July 30, 2020
Ms. Vanessa Countryman
U.S. Securities and Exchange Commission
100 F St. NE
Washington, DC 200549-1090
Re: SR-FINRA-2020-020; Proposed Rule Change to Adopt FINRA Rule 3241 (Registered Person Being Named a Customer’s Beneficiary or Holding a Position of Trust for a Customer)
Dear Ms. Mitchell,
I write on behalf of the Public Investors Advocate Bar Association (“PIABA”), an international bar association comprised of attorneys who represent investors in securities disputes. Since its formation in 1990, PIABA has promoted the interests of the public investor in all securities and commodities dispute resolution forums, while also advocating for public education regarding investment fraud and industry misconduct. Our members and their clients have a strong interest in rules promulgated by the Financial Industry Regulatory Authority (“FINRA”) relating to both investor protection and disclosure. As such, PIABA frequently comments upon proposed rule changes in order to protect the rights and fair treatment of the investing public.
PIABA submits this comment because the bar association believes the proposed rule is an important and necessary step in fighting a particular form of abuse – where registered representatives take advantage of customers to have themselves installed as the customers’ beneficiaries or trustees over the clients’ assets. However, PIABA also believes a more uniform approach should be taken as to registered persons’ required reporting when such an appointment takes place.
Pursuant to the provisions of Section 19(b)(1) of the Securities Exchange Act of 1934 (the “’34 Act”), FINRA is filing with the U.S. Securities & Exchange Commission (“SEC” or the “Commission”) a proposed rule change to adopt Rule 3241 to provide uniform procedures when a registered person is named a customer’s beneficiary or asked to hold a position of trust for a customer. The public comment period runs through July 30, 2020.

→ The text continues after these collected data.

/-- Whether a tile is among the declared ones (Table 03.2, acc_mask). -/
def tileOk (j : Judge) (e t : Nat) : Bool := bit j.accMask (4 * e + t)

/-! ## Matrix engines (R137, R153, R154) -/

/-- Whether an engine accepts a pair of formats outside strict mode (Table 04.7). -/
def pairOk (engine a b : Nat) : Bool :=
  let any2 := fun (l : List Nat) => l.contains a && l.contains b
  any2 [0, 1] || any2 [2, 3] || any2 [6, 7] || any2 [9, 11, 12] || (a == 4 && b == 4) ||
    (engine ≥ 8 && (any2 [4, 5] || any2 [9, 10, 11, 12]))

/-- An MX format code (Table 04.1). -/
def isMx (code : Nat) : Bool := 9 ≤ code && code ≤ 12

/-- The bits of an element of a format code; 0 for a reserved one. -/
def codeBits (code : Nat) : Nat := match fmtOf code with | some (e, _) => e.bits | none => 0

/-- Bytes of n elements of a format code, rounded up. -/
def codeBytes (code n : Nat) : Nat := (n * codeBits code + 7) / 8

/-- Whether a control word sets no reserved bit and names no reserved rounding mode (R116). -/
def ctlOk (w : Word) : Bool := w.toNat < 2 ^ 19 && (ctlOf w).rnd != 3

/-- Whether an operand of 4-bit elements packed along an extent has a whole number of bytes (R111). -/
def packs (code n : Nat) : Bool := codeBits code != 4 || n % 2 == 0

/-- MMA (R137). -/
def judgeMma (j : Judge) (r : Record) : Findings :=
  let f := MmaOp.of r.w
  let fp := f.aFmt == 0 || f.bFmt == 0
  let c := ctlOf f.entry
  let k := r.count
  let span := fun (tr : Bool) (addr stride fmt outer : Nat) =>
    inScratch addr (if k = 0 then 0 else if tr then rowsEnd k stride (codeBytes fmt outer)
      else rowsEnd outer stride (codeBytes fmt k))
  let scale := fun (mx : Bool) (addr outer : Nat) => !mx || inScratch addr (outer * (k / 32))
  { operand :=
      need (f.aAddr % 64 == 0) (wordOff 0) ++ need (f.aStride % 16 == 0) (wordOff 1) ++
      need (f.bAddr % 64 == 0) (wordOff 2) ++ need (f.bStride % 16 == 0) (wordOff 3) ++
      need (r.unit ≥ 8 || (!f.transA && !f.transB)) (wordOff 4) ++
      need (if f.entry = 0 then !fp || f.strict
        else fp && !f.strict && ctlOk f.entry && c.src == 0 && c.dst == 1 && c.rnd ≤ 1) (wordOff 5) ++
      need (if f.strict then f.aFmt == 0 && f.bFmt == 0 else pairOk r.unit f.aFmt f.bFmt) (wordOff 6) ++
      need (isMx f.aFmt || f.aScale == wAll) (wordOff 7) ++
      need (isMx f.bFmt || f.bScale == wAll) (wordOff 8) ++
      need ((!(isMx f.aFmt || isMx f.bFmt) || k % 32 == 0) &&
        (f.transA || packs f.aFmt k) && (f.transB || packs f.bFmt k)) countOff ++
      need ((!f.transA || packs f.aFmt f.m) && (!f.transB || packs f.bFmt f.n)) (wordOff 4)
    range :=
      need (span f.transA f.aAddr f.aStride f.aFmt f.m) (wordOff 0) ++
      need (span f.transB f.bAddr f.bStride f.bFmt f.n) (wordOff 2) ++
      need (tileOk j r.unit f.tile) (wordOff 4) ++
      need (scale (isMx f.aFmt) f.aScale f.m) (wordOff 7) ++
      need (scale (isMx f.bFmt) f.bScale f.n) (wordOff 8) }

/-- ACLR. -/
def judgeAclr (j : Judge) (r : Record) : Findings :=
  { range := need ((List.range 4).all fun t => !bit (r.w 0).toNat t || tileOk j r.unit t) (wordOff 0) }

/-- AST (R153). -/
def judgeAst (j : Judge) (r : Record) : Findings :=
  let f := AstOp.of r.w
  { operand :=
      need (f.dst % 64 == 0) (wordOff 0) ++ need (f.stride % 16 == 0) (wordOff 1) ++
      need (ctlOk (r.w 2) && f.ctl.src == 0 && [0, 1, 2, 3, 4, 5, 6, 8].contains f.ctl.dst && f.ctl.rnd ≤ 1)
        (wordOff 2)
    range :=
      need (inScratch f.dst (rowsEnd f.m f.stride (codeBytes f.ctl.dst f.n))) (wordOff 0) ++
      need (tileOk j r.unit f.tile) (wordOff 3) }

As FINRA notes, conflicts of interest frequently arise in situations where registered representatives are named as beneficiaries or hold positions of trust. Senior and cognitively impaired investors are particularly vulnerable, and problems may not be discovered by family members for years. PIABA members have encountered countless situations when representing investors or investors’ families where a registered representative was given effectively complete authority to do with an investor’s money or accounts whatever the registered representative wanted with virtually no oversight. This has resulted in many situations where vulnerable investors have been victimized when a trusted advisor invests a client’s money in a broker’s outside business activity, uses the client’s money to invest in high commission products, or, sometimes even simply stealing the client’s money. That includes taking a client’s money by becoming a beneficiary of the client’s estate, which is a crucial issue that the proposed rule addresses. Requiring advisors to disclose their interests – whenever they learn of them – will inform the registered person’s supervisors of such a relationship and should increase the scrutiny and oversight to which those accounts are subjected. PIABA also sees meaningful benefit in the proposed rules’ mandate that a supervising brokerage firm would have more information available when supervising transactions in an account for which the firm is on notice the registered person has a financial interest.

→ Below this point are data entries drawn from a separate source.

/-- Check 10: changes allowed while the stream runs (R41, R53, R98), and no other image pending (R52): a
pending frame image bars a job image too (log entry 35). -/
def jobBusy (p : Nat) (s : State) (b : List Byte) (i : JobImage) : List ImgFinding :=
  let q := s.part p
  let g := sectOf (imgSects b)
  needAt (q.pendingImg.isNone && s.ctrl.pendingFrame.isNone) 7 noSect ++
  match q.active with
  | none => []
  | some old =>
    if !q.stream.running then []
    else
      needAt (i.epoch == old.epoch) 0x18 noSect ++
      (structural.flatMap fun t =>
        sameSect (g t) (old.sectBytes t) (i.sectBytes t) (sectFields t).1 (sectFields t).2) ++
      sameSect (g 4) ((old.sectBytes 4).take 32) ((i.sectBytes 4).take 32) 32 updHeadFields ++
      ((List.range i.upd.entries.length).flatMap fun k =>
        if entryMay (old.upd.entries.getD k noEntry) (i.upd.entries.getD k noEntry) then []
        else entryDiff (g 4).idx ((g 4).entry 32 32 k) (slice (old.sectBytes 4) (32 + 32 * k) 32)
          (slice (i.sectBytes 4) (32 + 32 * k) 32)) ++
      needAt (stillValid s p i) (g 4).off (g 4).idx

/-- Checks 4 to 11 of a job image. -/
def checkJob (port : Nat) (s : State) (b : List Byte) : Option ImgRefusal :=
  let p := leAt b 7 1
  let q := s.part p
  let i := JobImage.of b (imgSects b)
  firstFinding [
    firstImg 0x0B (needAt (q.present && q.frame.hostPort == port) 7 noSect),
    firstImg 4 (jobUnits s q.frame b i), firstImg 5 (jobMembers q.frame b i), firstImg 6 (jobMap q.frame b i),
    firstImg 7 (jobPorts q.frame b i), firstImg 8 (jobCadence q.frame b i), firstImg 9 (jobBusy p s b i),
    firstImg 0x0A (needAt (i.commitTick == 0 || q.disc.tick < i.commitTick) 0x10 noSect)]

/-- The eleven checks in their order, for an image that arrived on a port (R49). -/
def checkImage (port : Nat) (b : List Byte) (s : State) : Option ImgRefusal :=
  match firstFinding [imgFormat b, imgDigest b, imgReserved b] with
  | some r => some r
  | none => if leAt b 6 1 = 1 then checkFrame port s b else checkJob port s b

/-! ## Pending and refused images (R51, R52, R59) -/

/-- The loader block that an image's header addresses; the block of the arrival port's partition, or the
frame's, where the header names none. -/
def imageTarget (port : Nat) (b : List Byte) (s : State) : WrTarget :=
  if leAt b 6 1 = 2 && leAt b 7 1 < 4 then .part (leAt b 7 1)
  else if leAt b 6 1 = 1 then .frame
  else match s.partOfBaith port with
    | some p => .part p
    | none => .frame

/-- Whether an image is pending in a loader block. -/
def State.imagePending (s : State) : WrTarget → Bool
  | .frame => s.ctrl.pendingFrame.isSome
  | .part p => (s.part p).pendingImg.isSome

/-- What WR_STATE reads when nothing is being received: pending, in force or none (R52, R59). -/
def State.restState (s : State) (t : WrTarget) : Nat :=
  if s.imagePending t then 3
  else match t with
    | .frame => if s.ctrl.frameLoader.commits != 0 then 4 else 0
    | .part p => if (s.part p).active.isSome then 4 else 0

/-- A refusal posted (R49, R59). -/
def refuseImage (t : WrTarget) (r : ImgRefusal) (s : State) : State :=
  s.modLoader t fun l =>
    { l with state := 5, reason := r.code, faultSection := r.sect, faultOffset := r.offset
             refusals := sat16 l.refusals }

/-- An image that has passed every check becomes pending, to commit at the boundary its commit_tick
names, or at the first one after checking (R52, R54). -/
def acceptImage (b : List Byte) (s : State) : State :=
  let tick := leAt b 0x10 8
  if leAt b 6 1 = 1 then
    let x := sectOf (imgSects b) 1
    let f : FrameImage :=
      { digest := slice b 0x20 48, commitTick := tick
        entries := (x.rows 0 32).map fun r => FrameEntry.of b r.2 }
    let at' := if tick = 0 then s.moduleTick + 1 else tick
    (s.modCtrl fun c => { c with pendingFrame := some f }).modLoader .frame fun l =>
      { l with state := 3, pendingTick := at' }
  else
    let p := leAt b 7 1
    let at' := if tick = 0 then (s.part p).disc.tick + 1 else tick
    (s.modPart p fun q => { q with pendingImg := some (JobImage.of b (imgSects b)) }).modLoader (.part p) fun l =>
      { l with state := 3, pendingTick := at' }

/-- A pending image withdrawn (R52). -/
def withdrawImage (t : WrTarget) (s : State) : State :=
  if s.imagePending t then
    let s := match t with
      | .frame => s.modCtrl fun c => { c with pendingFrame := none }
      | .part p => s.modPart p fun q => { q with pendingImg := none }
    let rest := s.restState t
    s.modLoader t fun l => { l with state := rest, pendingTick := 0 }
  else s

end Sys2Proof.Machine
end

PIABA agrees the adoption of new Rule 3241 creating a uniform, national standard to govern registered persons holding positions of trust will better protect investors and provide consistency across member firms’ policies and procedures. However, PIABA believes the proposed rule should go further and also prescribe a uniform written notice provision rather than permitting individual member firms to specify the required form of written notice for its registered persons. Lastly, PIABA agrees that a detailed assessment must be done, upon notification of the registered person’s appointment, to determine and assess the potential risks created by the registered person’s assuming beneficiary status or acting in a trust capacity. Such review should be mandatory and would add a necessary layer of protection for vulnerable clients and their families.

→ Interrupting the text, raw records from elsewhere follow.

/-- The boundary at which a die's forecast takes effect: its engine's rings' set points move by κ_r times its change
(R348), in units of 1/256 mW. -/
def feedForward (d : Nat) (s : State) : State :=
  let m := d / 2
  let e := s.le m
  let f := (e.forecasts d).1
  let old := (e.forecasts d).2
  let s := s.modLe m fun e => if d % 2 = 0 then { e with ffNow0 := f } else { e with ffNow1 := f }
  if bit e.ffCtrl.toNat 0 then
    forAll (lePorts m)
      (fun n t => t.modPort n fun q =>
        { q with
          rings := q.rings.map fun r =>
            if r.held then { r with heater := heatClamp (r.heater + r.ffCoef * ((f : Int) - (old : Int)) / 4) }
            else r }) s
  else s

/-! ## Laser care (R355 to R362) -/

/-- The start-of-life bias of a laser, in µA. -/
def State.solBias (s : State) (m j : Nat) : Nat := look s.ctrl.ident.sol (10 * m + j) 0

/-- LASER_BIAS_LOOP: a serving laser's drive is adjusted while its output is not within ±0.1 dB of
target, up to 150 % of its start-of-life bias (R355). -/
def execLaserBiasLoop (le j : Nat) (output : Int) (biasStep : Int) (s : State) :
    Host.Outcome State Fault Refusal :=
  onlyIf (le < 8 && j < 10) <|
    let top := s.solBias le j * 3 / 2
    s.modLaser le j fun l =>
      if l.state = 3 && (output < l.target - 10 || l.target + 10 < output) then
        { l with drive := (clampInt 0 (top : Nat) ((l.drive : Nat) + biasStep)).toNat }
      else l

/-- The transmit lanes of an engine whose rings are assigned a line. -/
def State.lineLanes (s : State) (m line : Nat) : List (Nat × Nat) :=
  (lePorts m).flatMap fun n =>
    ((List.range 8).filter fun k =>
      ((s.port n).rings.getD k {}).line == line && ((s.port n).rings.getD k {}).state != 6).map
      fun k => (n, k)

/-- The lit lanes of a line withdrawn with cause 5 (R357, R359, R361). -/
def withdrawLine (m line : Nat) (s : State) : State :=
  forAll (s.lineLanes m line)
    (fun x t => if 2 ≤ (t.port x.1).link.light then txWithdraw x.1 x.2 5 t else t) s

/-- An engine's entry of the laser map in force (R472): a new module's W0 to W7 serve their own lines. -/
def State.mapEntry (s : State) (m : Nat) : List Nat × Nat × Byte :=
  (s.ctrl.log.maps.head?.map fun r => r.engines.getD m (List.range 8, 0, 0)).getD (List.range 8, 0, 0)

/-- The laser map in force with a change of engine m: line `line` served by laser `new` (0xF for none, and the line
removed) and laser `old` spent. Written to the logbook; the other engines' entries stay as they are (R360, R362,
R472). -/
def writeMap (m line old new : Nat) (s : State) : State :=
  let one := fun (k : Nat) =>
    let e := s.mapEntry k
    if k = m then
      (modAt e.1 line fun _ => new, if bit e.2.1 old then e.2.1 else e.2.1 + 2 ^ old,
        if new = 0xF then e.2.2 ||| BitVec.ofNat 8 (2 ^ line) else e.2.2)
    else e
  s.modLog fun l =>
    let seq := (l.maps.head?.map fun r => r.seq + 1).getD 0
    let r : MapRec := { seq, boot := l.boot, time := s.now, engines := (List.range 8).map one }
    let fresh := seq % 31 == 0
    let l := if fresh && 248 ≤ seq then l.erased (2 + seq / 31 % 8) else l
    { l with maps := r :: if fresh then l.maps.take 217 else l.maps }

/-- A laser's line queued for a swap, in order of time and then line (R359). -/
def queueSwap (m line : Nat) (s : State) : State :=
  match (s.le m).serving line with
  | none => s
  | some j =>
    if (s.le m).queue.any fun q => q.2 == line then s
    else
      (s.modLaser m j fun l => { l with queued := true }).modLe m
        fun e => { e with queue := sortBy (fun q => q.1 * 8 + q.2) (e.queue ++ [(s.now, line)]) }

/-- A line removed (R361): its laser turned off and spent, its lanes withdrawn for good. -/
def removeLine (m line j : Nat) (s : State) : State :=
  let s := s.modLe m fun e => { e with removed := e.removed ||| BitVec.ofNat 8 (2 ^ line) }
  let s := s.modLaser m j fun l => { l with state := 4, line := 0xF, drive := 0, queued := false }
  let s := withdrawLine m line s
  let s := forAll (s.lineLanes m line)
    (fun x t => (t.modTx x.1 x.2 fun y => { y with causes := addCause y.causes 5 }).modRing x.1 x.2
      fun r => { r with state := 2 }) s
  let s := s.modLe m fun e => { e with queue := e.queue.filter fun q => q.2 != line }
  engineAlert m (.alertLaser m j 0x36)
    (logEvent 0x36 (winLe m) 0xFF [BitVec.ofNat 8 m, BitVec.ofNat 8 line] (writeMap m line j 0xF s))

/-- A swap that is needed with no spare free: LS_STATE bit 17, a record and an alert, once (Table
14.6). -/
def wantSpare (m line j : Nat) (s : State) : State :=
  if ((s.le m).lasers.getD j {}).noSpare then s
  else
    engineAlert m (.alertLaser m j 0x35)
      (logEvent 0x35 (winLe m) 0xFF [BitVec.ofNat 8 m, BitVec.ofNat 8 line]
        (s.modLaser m j fun l => { l with noSpare := true }))

/-- The warning of a laser, once in its life (Table 14.6). -/
def warnLaser (m j bias : Nat) (s : State) : State :=
  let s := s.modLaser m j fun l => { l with warned := true }
  let s := s.modLog fun l =>
    let e := look l.live.lasers (10 * m + j) (0, 0, 0, 0)
    { l with live := { l.live with
        lasers := place l.live.lasers (10 * m + j) (0, 0, 0, 0) (e.1, e.2.1, l.boot, s.now) } }
  engineAlert m (.alertLaser m j 0x33)
    (logEvent 0x33 (winLe m) 0xFF ([BitVec.ofNat 8 m, BitVec.ofNat 8 j] ++ leBytes 4 bias) s)

/-- LASER_THRESHOLD_JUDGE: a 10 ms mean of a serving laser's bias and output judged by Table 14.6. -/
def execLaserThresholdJudge (le j bias : Nat) (output : Int) (s : State) :
    Host.Outcome State Fault Refusal :=
  onlyIf (le < 8 && j < 10) <|
    let l := (s.le le).lasers.getD j {}
    if l.state != 3 then s
    else
      let sol := s.solBias le j
      let s := s.modLaser le j fun l => { l with bias, power := clampInt (-32768) 32767 output }
      let s := s.modLog fun g =>
        let e := look g.live.lasers (10 * le + j) (0, 0, 0, 0)
        { g with live := { g.live with
            lasers := place g.live.lasers (10 * le + j) (0, 0, 0, 0) (e.1, max e.2.1 bias, e.2.2) } }
      let s := if 120 * sol ≤ 100 * bias && !l.warned then warnLaser le j bias s else s
      let weak := output ≤ l.target - 100 && sol * 3 / 2 ≤ bias
      if (s.le le).swap.any (·.line == l.line) then s
      else if l.queued && (s.le le).spares != 0 then if weak then withdrawLine le l.line s else s
      else if (s.le le).spares != 0 then
        if 140 * sol ≤ 100 * bias || weak then queueSwap le l.line s else s
      else if weak then removeLine le l.line j s
      else if 140 * sol ≤ 100 * bias then wantSpare le l.line j s
      else s

/-- LASER_SWAP_START: the first queued swap starts with the lowest free spare: its line's lanes are
withdrawn and the spare warms (R357 step 1, R359). Without a free spare it is discarded. -/
def execLaserSwapStart (le : Nat) (s : State) : Host.Outcome State Fault Refusal :=
  onlyIf (le < 8) <|
    let e := s.le le
    match e.swap, e.queue with
    | none, (_, line) :: rest =>
      match e.serving line with
      | none => s.modLe le fun e => { e with queue := rest }
      | some old =>
        let s := s.modLe le fun e => { e with queue := rest }
        let s := s.modLaser le old fun l => { l with queued := false }
        if e.spares = 0 then
          if 140 * s.solBias le old ≤ 100 * (e.lasers.getD old {}).bias then wantSpare le line old s else s
        else
          let new := if bit e.spares 0 then 8 else 9
          let s := s.modLe le fun e =>
            { e with
              spares := if new = 8 then e.spares - 1 else e.spares % 2
              swap := some { line, old, new, stage := 1 } }
          withdrawLine le line (s.modLaser le new fun l => { l with state := 2 })
    | _, _ => s

/-- SWAP_SPARE_TUNED: the combiner switch puts the spare in the old laser's place; the rings of the
line reacquire and expect the spare (R357 steps 2 and 3). -/
def execSwapSpareTuned (le : Nat) (s : State) : Host.Outcome State Fault Refusal :=
  onlyIf (le < 8) <|
    match (s.le le).swap with
    | some w =>
      if w.stage = 1 then
        let s := s.modLe le fun e => { e with swap := some { w with stage := 2 } }
        let s := s.modLaser le w.old fun l => { l with state := 1, line := 0xF }
        let s := s.modLaser le w.new fun l => { l with state := 3, line := w.line }
        forAll (s.lineLanes le w.line)
          (fun x t => t.modRing x.1 x.2 fun r =>
            { r with expect := w.new, state := if r.state = 4 || r.state = 5 then 3 else r.state }) s
      else s
    | none => s

/-- SWAP_RESUME: the rings of the line have relocked; its lanes resume, the old laser is spent and the
map is written (R357 steps 4 and 5, R358). -/
def execSwapResume (le : Nat) (s : State) : Host.Outcome State Fault Refusal :=
  onlyIf (le < 8) <|
    match (s.le le).swap with
    | some w =>
      if w.stage = 2 then
        let s := s.modLe le fun e => { e with swap := none }
        let s := s.modLaser le w.old fun l => { l with state := 4, line := 0xF, drive := 0 }
        let s := s.modLaser le w.new fun l => { l with swapsIn := wrap32 l.swapsIn }
        let s := forAll (s.lineLanes le w.line)
          (fun x t =>
            let r := (t.port x.1).rings.getD x.2 {}
            let t := if r.state = 3 && !bit ((t.port x.1).tx.getD x.2 {}).causes 4 then
                t.modRing x.1 x.2 fun r => { r with state := 4, windows := 0, nameless := 0 } else t
            txClear x.1 x.2 5 t) s
        let s := (writeMap le w.line w.old w.new s).modLog fun l => { l with live := { l.live with swaps := sat l.live.swaps } }
        engineAlert le (.alertLaser le w.new 0x34)
          (logEvent 0x34 (winLe le) 0xFF
            [BitVec.ofNat 8 le, BitVec.ofNat 8 w.line, BitVec.ofNat 8 w.old, BitVec.ofNat 8 w.new] s)
      else s
    | none => s

end Sys2Proof.Machine
end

For these reasons, PIABA supports the increased disclosure and supervisory requirements imposed under proposed FINRA Rule 3241, but we would also like to see uniformity in the notice provisions. The potential for conflicts of interest, when non-immediate family member registered persons are in positions as beneficiaries, trustees, etc. requires as many procedural safeguards as practicable for FINRA to fulfill its stated mission of investor protection.